Lat Stones

Personal information
- Born: October 1865 Ulverston, Lancashire
- Died: 20 October 1927 (aged 62) Bootle, Lancashire

Sport
- Sport: Athletics
- Event: 120 yards hurdles

= Lat Stones =

British pole vaulter (1865–1927)

Ernest Latimer Stones (October 1865 – 20 October 1927) was an English amateur track and field athlete, who broke the world record for the pole vault (known as the pole jump at the time) at the Northern Counties Championships at Southport in June 1888. He cleared 11 feet 7 inches (3.53m) to beat by three-eighths of an inch the record then held by Thomas Ray of Ulverston. The record lasted for three years and one month until Richard Dickinson cleared 11 feet 9 inches (3.58m) at Kidderminster in July 1891.

== Biography ==
Born in Ulverston, Lancashire in October 1865, after moving to Bootle, Liverpool, Stones tied for the pole jump title becoming British champion at the 1888 AAA Championships and then won it outright at the 1889 AAA Championships.

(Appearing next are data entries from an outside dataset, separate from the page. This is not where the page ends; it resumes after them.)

/-! `State.withEmission` -/

@[simp] theorem State.withEmission_rq (s : State) (e : Emission) : (s.withEmission e).rq = s.rq := rfl
@[simp] theorem State.withEmission_consumed (s : State) (e : Emission) : (s.withEmission e).consumed = s.consumed := rfl
@[simp] theorem State.withEmission_ev (s : State) (e : Emission) : (s.withEmission e).ev = { s.ev with bitOffset := e.off } := rfl
@[simp] theorem State.withEmission_evLive (s : State) (e : Emission) : (s.withEmission e).evLive = s.evLive := rfl
@[simp] theorem State.withEmission_phase (s : State) (e : Emission) : (s.withEmission e).phase = s.phase := rfl
@[simp] theorem State.withEmission_stepIndex (s : State) (e : Emission) : (s.withEmission e).stepIndex = s.stepIndex := rfl
@[simp] theorem State.withEmission_buf (s : State) (e : Emission) : (s.withEmission e).buf = e.buf := rfl
@[simp] theorem State.withEmission_capacity (s : State) (e : Emission) : (s.withEmission e).capacity = s.capacity := rfl
@[simp] theorem State.withEmission_regcnt (s : State) (e : Emission) : (s.withEmission e).regcnt = s.regcnt := rfl
@[simp] theorem State.withEmission_memcnt (s : State) (e : Emission) : (s.withEmission e).memcnt = s.memcnt := rfl
@[simp] theorem State.withEmission_loopIndex (s : State) (e : Emission) : (s.withEmission e).loopIndex = s.loopIndex := rfl
@[simp] theorem State.withEmission_params (s : State) (e : Emission) : (s.withEmission e).params = s.params := rfl
@[simp] theorem State.withEmission_result (s : State) (e : Emission) : (s.withEmission e).result = s.result := rfl
@[simp] theorem State.withEmission_input (s : State) (e : Emission) : (s.withEmission e).input = s.input := rfl
@[simp] theorem State.withEmission_resetRequest (s : State) (e : Emission) : (s.withEmission e).resetRequest = s.resetRequest := rfl
@[simp] theorem State.withEmission_draws (s : State) (e : Emission) : (s.withEmission e).draws = s.draws := rfl

/-! `State.enterEncode` -/

@[simp] theorem State.enterEncode_rq (s : State) (cap : Nat) : (s.enterEncode cap).rq = { s.rq with error := .noError } := rfl
@[simp] theorem State.enterEncode_consumed (s : State) (cap : Nat) : (s.enterEncode cap).consumed = s.consumed := rfl
@[simp] theorem State.enterEncode_ev (s : State) (cap : Nat) : (s.enterEncode cap).ev = entryVars cap := rfl
@[simp] theorem State.enterEncode_evLive (s : State) (cap : Nat) : (s.enterEncode cap).evLive = true := rfl
@[simp] theorem State.enterEncode_phase (s : State) (cap : Nat) : (s.enterEncode cap).phase = .precondition := rfl
@[simp] theorem State.enterEncode_stepIndex (s : State) (cap : Nat) : (s.enterEncode cap).stepIndex = s.stepIndex := rfl
@[simp] theorem State.enterEncode_buf (s : State) (cap : Nat) : (s.enterEncode cap).buf = s.buf := rfl
@[simp] theorem State.enterEncode_capacity (s : State) (cap : Nat) : (s.enterEncode cap).capacity = cap := rfl
@[simp] theorem State.enterEncode_regcnt (s : State) (cap : Nat) : (s.enterEncode cap).regcnt = s.regcnt := rfl
@[simp] theorem State.enterEncode_memcnt (s : State) (cap : Nat) : (s.enterEncode cap).memcnt = s.memcnt := rfl
@[simp] theorem State.enterEncode_loopIndex (s : State) (cap : Nat) : (s.enterEncode cap).loopIndex = s.loopIndex := rfl
@[simp] theorem State.enterEncode_params (s : State) (cap : Nat) : (s.enterEncode cap).params = s.params := rfl
@[simp] theorem State.enterEncode_result (s : State) (cap : Nat) : (s.enterEncode cap).result = s.result := rfl
@[simp] theorem State.enterEncode_input (s : State) (cap : Nat) : (s.enterEncode cap).input = s.input := rfl
@[simp] theorem State.enterEncode_resetRequest (s : State) (cap : Nat) : (s.enterEncode cap).resetRequest = s.resetRequest := rfl
@[simp] theorem State.enterEncode_draws (s : State) (cap : Nat) : (s.enterEncode cap).draws = s.draws := rfl

/-! `State.runPrecondition` -/

@[simp] theorem State.runPrecondition_rq (s : State) : (s.runPrecondition).rq = precondition s.params.registers s.rq := rfl
@[simp] theorem State.runPrecondition_consumed (s : State) : (s.runPrecondition).consumed = s.consumed := rfl
@[simp] theorem State.runPrecondition_ev (s : State) : (s.runPrecondition).ev = s.ev := rfl
@[simp] theorem State.runPrecondition_evLive (s : State) : (s.runPrecondition).evLive = s.evLive := rfl
@[simp] theorem State.runPrecondition_phase (s : State) : (s.runPrecondition).phase = .bind := rfl
@[simp] theorem State.runPrecondition_stepIndex (s : State) : (s.runPrecondition).stepIndex = s.stepIndex := rfl
@[simp] theorem State.runPrecondition_buf (s : State) : (s.runPrecondition).buf = s.buf := rfl
@[simp] theorem State.runPrecondition_capacity (s : State) : (s.runPrecondition).capacity = s.capacity := rfl
@[simp] theorem State.runPrecondition_regcnt (s : State) : (s.runPrecondition).regcnt = s.regcnt := rfl
@[simp] theorem State.runPrecondition_memcnt (s : State) : (s.runPrecondition).memcnt = s.memcnt := rfl
@[simp] theorem State.runPrecondition_loopIndex (s : State) : (s.runPrecondition).loopIndex = s.loopIndex := rfl
@[simp] theorem State.runPrecondition_params (s : State) : (s.runPrecondition).params = s.params := rfl
@[simp] theorem State.runPrecondition_result (s : State) : (s.runPrecondition).result = s.result := rfl
@[simp] theorem State.runPrecondition_input (s : State) : (s.runPrecondition).input = s.input := rfl
@[simp] theorem State.runPrecondition_resetRequest (s : State) : (s.runPrecondition).resetRequest = s.resetRequest := rfl
@[simp] theorem State.runPrecondition_draws (s : State) : (s.runPrecondition).draws = s.draws := rfl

He won the Scottish Championships three times in succession, 1887, 1888, and 1889. In the latter year, he set a Scottish National record that was not beaten until 1930. He won the Canadian and Irish Championships both once, and is the only Briton ever to win a United States pole vault title, winning the Amateur Athletic Union Championship at Travers Island, New York in September 1889. He died on 20 October 1927, aged 62, at 267 Knowsley Road, Bootle. His wife of 35 years, Mary Elizabeth (née Goodall) survived him.